# MATERIALS PROVIDED:
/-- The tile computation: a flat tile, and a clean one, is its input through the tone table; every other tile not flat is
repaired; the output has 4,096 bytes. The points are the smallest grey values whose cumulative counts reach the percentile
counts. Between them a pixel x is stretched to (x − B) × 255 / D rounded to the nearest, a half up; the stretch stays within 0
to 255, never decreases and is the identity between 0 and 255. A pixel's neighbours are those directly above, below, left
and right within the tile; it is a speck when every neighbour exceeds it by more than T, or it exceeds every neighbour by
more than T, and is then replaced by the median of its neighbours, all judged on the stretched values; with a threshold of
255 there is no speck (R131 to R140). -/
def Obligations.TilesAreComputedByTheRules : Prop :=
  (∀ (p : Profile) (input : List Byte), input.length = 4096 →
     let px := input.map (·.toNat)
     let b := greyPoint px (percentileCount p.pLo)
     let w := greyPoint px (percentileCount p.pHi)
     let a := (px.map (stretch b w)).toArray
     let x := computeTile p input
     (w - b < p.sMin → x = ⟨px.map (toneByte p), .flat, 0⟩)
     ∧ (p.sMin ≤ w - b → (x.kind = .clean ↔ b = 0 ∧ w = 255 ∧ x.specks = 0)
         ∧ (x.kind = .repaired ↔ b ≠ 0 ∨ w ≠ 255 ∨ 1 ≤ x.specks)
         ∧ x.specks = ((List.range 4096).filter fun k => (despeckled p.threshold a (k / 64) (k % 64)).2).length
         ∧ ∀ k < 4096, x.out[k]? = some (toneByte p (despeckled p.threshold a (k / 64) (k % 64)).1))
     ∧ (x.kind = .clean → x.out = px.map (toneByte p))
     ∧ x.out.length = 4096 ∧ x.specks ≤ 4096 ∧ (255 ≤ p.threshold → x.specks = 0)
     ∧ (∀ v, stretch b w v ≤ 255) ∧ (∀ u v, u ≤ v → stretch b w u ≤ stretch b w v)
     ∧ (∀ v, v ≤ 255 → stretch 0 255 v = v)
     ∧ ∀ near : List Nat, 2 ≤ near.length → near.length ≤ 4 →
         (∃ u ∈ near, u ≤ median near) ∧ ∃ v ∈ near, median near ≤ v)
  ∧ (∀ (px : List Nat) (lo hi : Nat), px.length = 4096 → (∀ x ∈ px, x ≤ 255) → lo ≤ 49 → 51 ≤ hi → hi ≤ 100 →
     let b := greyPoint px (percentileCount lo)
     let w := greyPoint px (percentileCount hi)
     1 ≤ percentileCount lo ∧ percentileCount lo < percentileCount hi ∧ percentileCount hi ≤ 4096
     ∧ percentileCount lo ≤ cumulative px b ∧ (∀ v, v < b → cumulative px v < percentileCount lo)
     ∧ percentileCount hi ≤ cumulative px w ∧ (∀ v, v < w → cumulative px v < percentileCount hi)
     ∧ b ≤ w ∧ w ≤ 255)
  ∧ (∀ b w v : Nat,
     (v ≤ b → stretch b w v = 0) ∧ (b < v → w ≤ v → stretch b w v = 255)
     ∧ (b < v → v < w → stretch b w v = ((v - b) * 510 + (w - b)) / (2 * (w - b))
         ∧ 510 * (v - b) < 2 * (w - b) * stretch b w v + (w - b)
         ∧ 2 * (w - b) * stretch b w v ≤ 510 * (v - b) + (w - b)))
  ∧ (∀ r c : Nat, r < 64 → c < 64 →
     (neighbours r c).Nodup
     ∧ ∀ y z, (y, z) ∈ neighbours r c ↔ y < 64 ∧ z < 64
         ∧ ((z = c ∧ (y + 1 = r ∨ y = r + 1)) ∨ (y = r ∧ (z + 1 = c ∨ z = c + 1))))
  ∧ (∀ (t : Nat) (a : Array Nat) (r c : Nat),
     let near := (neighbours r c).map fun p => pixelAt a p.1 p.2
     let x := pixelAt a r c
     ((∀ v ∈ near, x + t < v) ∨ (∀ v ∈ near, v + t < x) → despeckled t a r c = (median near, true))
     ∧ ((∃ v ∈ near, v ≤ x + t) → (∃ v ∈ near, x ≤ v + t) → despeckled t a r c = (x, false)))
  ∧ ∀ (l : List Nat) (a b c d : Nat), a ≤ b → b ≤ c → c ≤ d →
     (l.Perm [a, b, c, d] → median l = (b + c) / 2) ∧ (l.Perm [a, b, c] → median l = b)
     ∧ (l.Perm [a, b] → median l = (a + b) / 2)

...

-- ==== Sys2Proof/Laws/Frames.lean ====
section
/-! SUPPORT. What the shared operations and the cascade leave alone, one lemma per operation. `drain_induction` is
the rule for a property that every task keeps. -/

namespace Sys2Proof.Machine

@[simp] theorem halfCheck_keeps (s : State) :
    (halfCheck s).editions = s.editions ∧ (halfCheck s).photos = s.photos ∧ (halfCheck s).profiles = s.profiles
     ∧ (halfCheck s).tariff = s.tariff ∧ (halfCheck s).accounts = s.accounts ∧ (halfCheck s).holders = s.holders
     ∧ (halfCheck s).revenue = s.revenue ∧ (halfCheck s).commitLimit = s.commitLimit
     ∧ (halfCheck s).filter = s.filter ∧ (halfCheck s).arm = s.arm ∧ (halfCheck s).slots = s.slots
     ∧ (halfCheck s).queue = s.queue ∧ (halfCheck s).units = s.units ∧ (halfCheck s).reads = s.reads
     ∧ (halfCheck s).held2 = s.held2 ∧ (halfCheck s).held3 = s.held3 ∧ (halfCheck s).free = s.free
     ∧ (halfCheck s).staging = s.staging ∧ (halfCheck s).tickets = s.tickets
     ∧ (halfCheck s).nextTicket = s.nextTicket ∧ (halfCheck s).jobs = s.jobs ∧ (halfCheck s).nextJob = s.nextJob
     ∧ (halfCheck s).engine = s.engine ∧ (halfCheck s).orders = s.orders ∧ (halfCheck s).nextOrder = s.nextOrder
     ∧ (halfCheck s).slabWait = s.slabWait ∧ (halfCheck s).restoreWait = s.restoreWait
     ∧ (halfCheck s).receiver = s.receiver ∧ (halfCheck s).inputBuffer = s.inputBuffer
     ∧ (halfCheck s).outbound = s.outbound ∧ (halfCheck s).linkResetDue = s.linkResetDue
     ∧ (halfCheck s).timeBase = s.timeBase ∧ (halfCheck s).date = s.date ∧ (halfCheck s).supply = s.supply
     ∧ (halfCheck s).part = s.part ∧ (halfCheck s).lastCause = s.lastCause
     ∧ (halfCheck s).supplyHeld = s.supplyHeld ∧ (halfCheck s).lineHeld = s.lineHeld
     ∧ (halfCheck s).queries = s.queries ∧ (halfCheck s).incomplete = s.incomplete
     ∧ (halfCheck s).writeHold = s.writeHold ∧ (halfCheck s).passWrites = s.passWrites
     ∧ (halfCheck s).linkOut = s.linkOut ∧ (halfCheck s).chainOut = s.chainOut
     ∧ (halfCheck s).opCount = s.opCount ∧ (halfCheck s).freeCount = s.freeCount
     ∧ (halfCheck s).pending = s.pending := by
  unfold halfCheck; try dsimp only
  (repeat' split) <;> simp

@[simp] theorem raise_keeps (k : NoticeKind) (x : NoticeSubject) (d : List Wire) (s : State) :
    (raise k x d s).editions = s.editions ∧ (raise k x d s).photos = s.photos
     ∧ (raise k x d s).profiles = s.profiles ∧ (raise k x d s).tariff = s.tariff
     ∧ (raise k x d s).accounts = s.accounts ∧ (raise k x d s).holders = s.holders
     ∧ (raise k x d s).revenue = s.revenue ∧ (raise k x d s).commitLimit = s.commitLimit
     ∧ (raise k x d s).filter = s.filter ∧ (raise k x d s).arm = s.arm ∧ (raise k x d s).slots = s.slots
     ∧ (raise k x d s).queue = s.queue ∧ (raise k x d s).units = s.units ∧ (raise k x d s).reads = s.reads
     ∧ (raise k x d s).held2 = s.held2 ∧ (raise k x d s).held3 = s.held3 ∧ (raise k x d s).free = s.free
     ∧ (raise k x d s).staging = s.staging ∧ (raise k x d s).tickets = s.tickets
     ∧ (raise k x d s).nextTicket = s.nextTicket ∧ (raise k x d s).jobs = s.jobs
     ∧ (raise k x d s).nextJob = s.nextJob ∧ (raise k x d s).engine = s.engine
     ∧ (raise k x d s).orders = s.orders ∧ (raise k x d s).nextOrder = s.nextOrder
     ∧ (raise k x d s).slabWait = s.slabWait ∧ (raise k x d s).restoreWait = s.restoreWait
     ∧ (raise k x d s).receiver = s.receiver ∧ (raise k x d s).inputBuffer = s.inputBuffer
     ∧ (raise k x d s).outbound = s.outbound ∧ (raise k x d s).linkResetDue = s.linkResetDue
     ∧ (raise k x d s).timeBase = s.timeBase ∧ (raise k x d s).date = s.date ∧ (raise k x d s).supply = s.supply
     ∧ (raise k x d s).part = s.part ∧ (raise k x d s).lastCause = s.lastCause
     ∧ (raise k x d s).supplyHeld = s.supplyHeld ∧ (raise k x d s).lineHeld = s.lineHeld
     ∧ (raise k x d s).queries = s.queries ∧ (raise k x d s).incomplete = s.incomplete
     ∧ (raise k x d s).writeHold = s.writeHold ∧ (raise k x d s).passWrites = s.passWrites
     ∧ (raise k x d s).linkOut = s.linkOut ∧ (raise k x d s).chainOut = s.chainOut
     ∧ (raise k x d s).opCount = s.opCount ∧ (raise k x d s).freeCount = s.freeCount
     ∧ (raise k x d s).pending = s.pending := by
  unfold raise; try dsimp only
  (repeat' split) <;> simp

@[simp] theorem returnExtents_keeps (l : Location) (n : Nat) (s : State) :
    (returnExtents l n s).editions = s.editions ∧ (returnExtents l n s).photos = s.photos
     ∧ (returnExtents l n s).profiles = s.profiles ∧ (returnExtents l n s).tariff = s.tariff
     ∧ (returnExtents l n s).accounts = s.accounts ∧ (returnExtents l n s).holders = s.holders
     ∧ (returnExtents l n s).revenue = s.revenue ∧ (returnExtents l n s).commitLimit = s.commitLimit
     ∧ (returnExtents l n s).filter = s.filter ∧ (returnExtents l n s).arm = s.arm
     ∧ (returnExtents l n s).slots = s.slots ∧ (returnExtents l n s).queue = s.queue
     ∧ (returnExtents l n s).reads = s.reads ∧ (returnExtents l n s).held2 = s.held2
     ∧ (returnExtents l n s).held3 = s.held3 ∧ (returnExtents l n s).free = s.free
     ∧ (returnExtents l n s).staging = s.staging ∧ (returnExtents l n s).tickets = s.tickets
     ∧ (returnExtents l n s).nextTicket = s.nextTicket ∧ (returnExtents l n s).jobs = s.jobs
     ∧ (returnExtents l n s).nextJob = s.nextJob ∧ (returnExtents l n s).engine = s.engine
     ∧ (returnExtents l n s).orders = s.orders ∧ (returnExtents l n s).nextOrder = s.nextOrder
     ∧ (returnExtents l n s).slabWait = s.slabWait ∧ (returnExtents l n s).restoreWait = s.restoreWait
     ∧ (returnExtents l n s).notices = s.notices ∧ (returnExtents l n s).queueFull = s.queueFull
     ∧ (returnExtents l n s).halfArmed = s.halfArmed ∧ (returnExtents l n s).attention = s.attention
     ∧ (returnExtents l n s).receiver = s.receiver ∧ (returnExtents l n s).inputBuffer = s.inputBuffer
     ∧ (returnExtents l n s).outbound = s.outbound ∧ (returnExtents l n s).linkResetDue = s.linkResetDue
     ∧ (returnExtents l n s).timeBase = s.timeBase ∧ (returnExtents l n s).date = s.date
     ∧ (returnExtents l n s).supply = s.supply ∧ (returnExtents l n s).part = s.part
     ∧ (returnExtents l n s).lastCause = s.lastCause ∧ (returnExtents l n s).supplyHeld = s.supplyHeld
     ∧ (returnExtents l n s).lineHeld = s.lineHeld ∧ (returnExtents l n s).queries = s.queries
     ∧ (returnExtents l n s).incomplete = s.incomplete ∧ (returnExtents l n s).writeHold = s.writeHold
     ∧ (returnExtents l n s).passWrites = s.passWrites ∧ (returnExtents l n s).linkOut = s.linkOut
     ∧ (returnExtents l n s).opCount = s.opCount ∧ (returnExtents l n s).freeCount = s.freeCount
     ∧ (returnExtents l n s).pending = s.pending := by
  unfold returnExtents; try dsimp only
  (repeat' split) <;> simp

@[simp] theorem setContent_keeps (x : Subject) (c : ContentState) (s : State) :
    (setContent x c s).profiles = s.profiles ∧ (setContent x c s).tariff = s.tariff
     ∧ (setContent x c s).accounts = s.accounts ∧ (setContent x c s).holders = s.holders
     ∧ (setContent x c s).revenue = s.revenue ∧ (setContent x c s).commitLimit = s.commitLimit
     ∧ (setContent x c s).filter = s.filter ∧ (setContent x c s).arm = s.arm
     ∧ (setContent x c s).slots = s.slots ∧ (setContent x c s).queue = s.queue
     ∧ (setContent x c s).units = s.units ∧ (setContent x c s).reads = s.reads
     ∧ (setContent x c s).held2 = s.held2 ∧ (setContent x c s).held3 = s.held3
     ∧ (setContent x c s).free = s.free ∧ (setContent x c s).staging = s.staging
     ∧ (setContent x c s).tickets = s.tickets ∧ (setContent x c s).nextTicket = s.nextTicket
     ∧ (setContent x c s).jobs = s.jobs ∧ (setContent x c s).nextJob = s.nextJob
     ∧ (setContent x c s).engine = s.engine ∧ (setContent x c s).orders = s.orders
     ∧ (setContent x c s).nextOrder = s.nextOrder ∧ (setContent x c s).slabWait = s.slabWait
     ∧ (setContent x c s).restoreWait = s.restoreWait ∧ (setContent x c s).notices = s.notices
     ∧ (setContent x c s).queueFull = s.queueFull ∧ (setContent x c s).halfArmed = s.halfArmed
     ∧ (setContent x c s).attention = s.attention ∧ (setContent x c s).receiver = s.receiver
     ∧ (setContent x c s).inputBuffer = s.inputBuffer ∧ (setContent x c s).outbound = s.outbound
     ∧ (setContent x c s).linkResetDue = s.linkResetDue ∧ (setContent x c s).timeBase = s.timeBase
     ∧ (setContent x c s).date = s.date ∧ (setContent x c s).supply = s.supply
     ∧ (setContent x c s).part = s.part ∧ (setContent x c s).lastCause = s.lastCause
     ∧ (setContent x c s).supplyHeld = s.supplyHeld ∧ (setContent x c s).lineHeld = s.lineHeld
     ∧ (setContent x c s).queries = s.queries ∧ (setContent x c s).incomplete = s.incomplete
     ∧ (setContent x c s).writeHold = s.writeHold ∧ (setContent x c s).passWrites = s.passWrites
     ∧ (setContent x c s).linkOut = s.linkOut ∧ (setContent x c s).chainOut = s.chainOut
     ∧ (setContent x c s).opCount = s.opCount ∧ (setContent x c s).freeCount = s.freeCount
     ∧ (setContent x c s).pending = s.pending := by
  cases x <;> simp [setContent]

# ABOUT THIS EXERCISE:
Output only an exact transcription of the lines above from the one with "repaired; the output" up to and including the one with "255 there is no speck (R131 to R140). -/".

# WRITTEN REPLY:
repaired; the output has 4,096 bytes. The points are the smallest grey values whose cumulative counts reach the percentile
counts. Between them a pixel x is stretched to (x − B) × 255 / D rounded to the nearest, a half up; the stretch stays within 0
to 255, never decreases and is the identity between 0 and 255. A pixel's neighbours are those directly above, below, left
and right within the tile; it is a speck when every neighbour exceeds it by more than T, or it exceeds every neighbour by
more than T, and is then replaced by the median of its neighbours, all judged on the stretched values; with a threshold of
255 there is no speck (R131 to R140). -/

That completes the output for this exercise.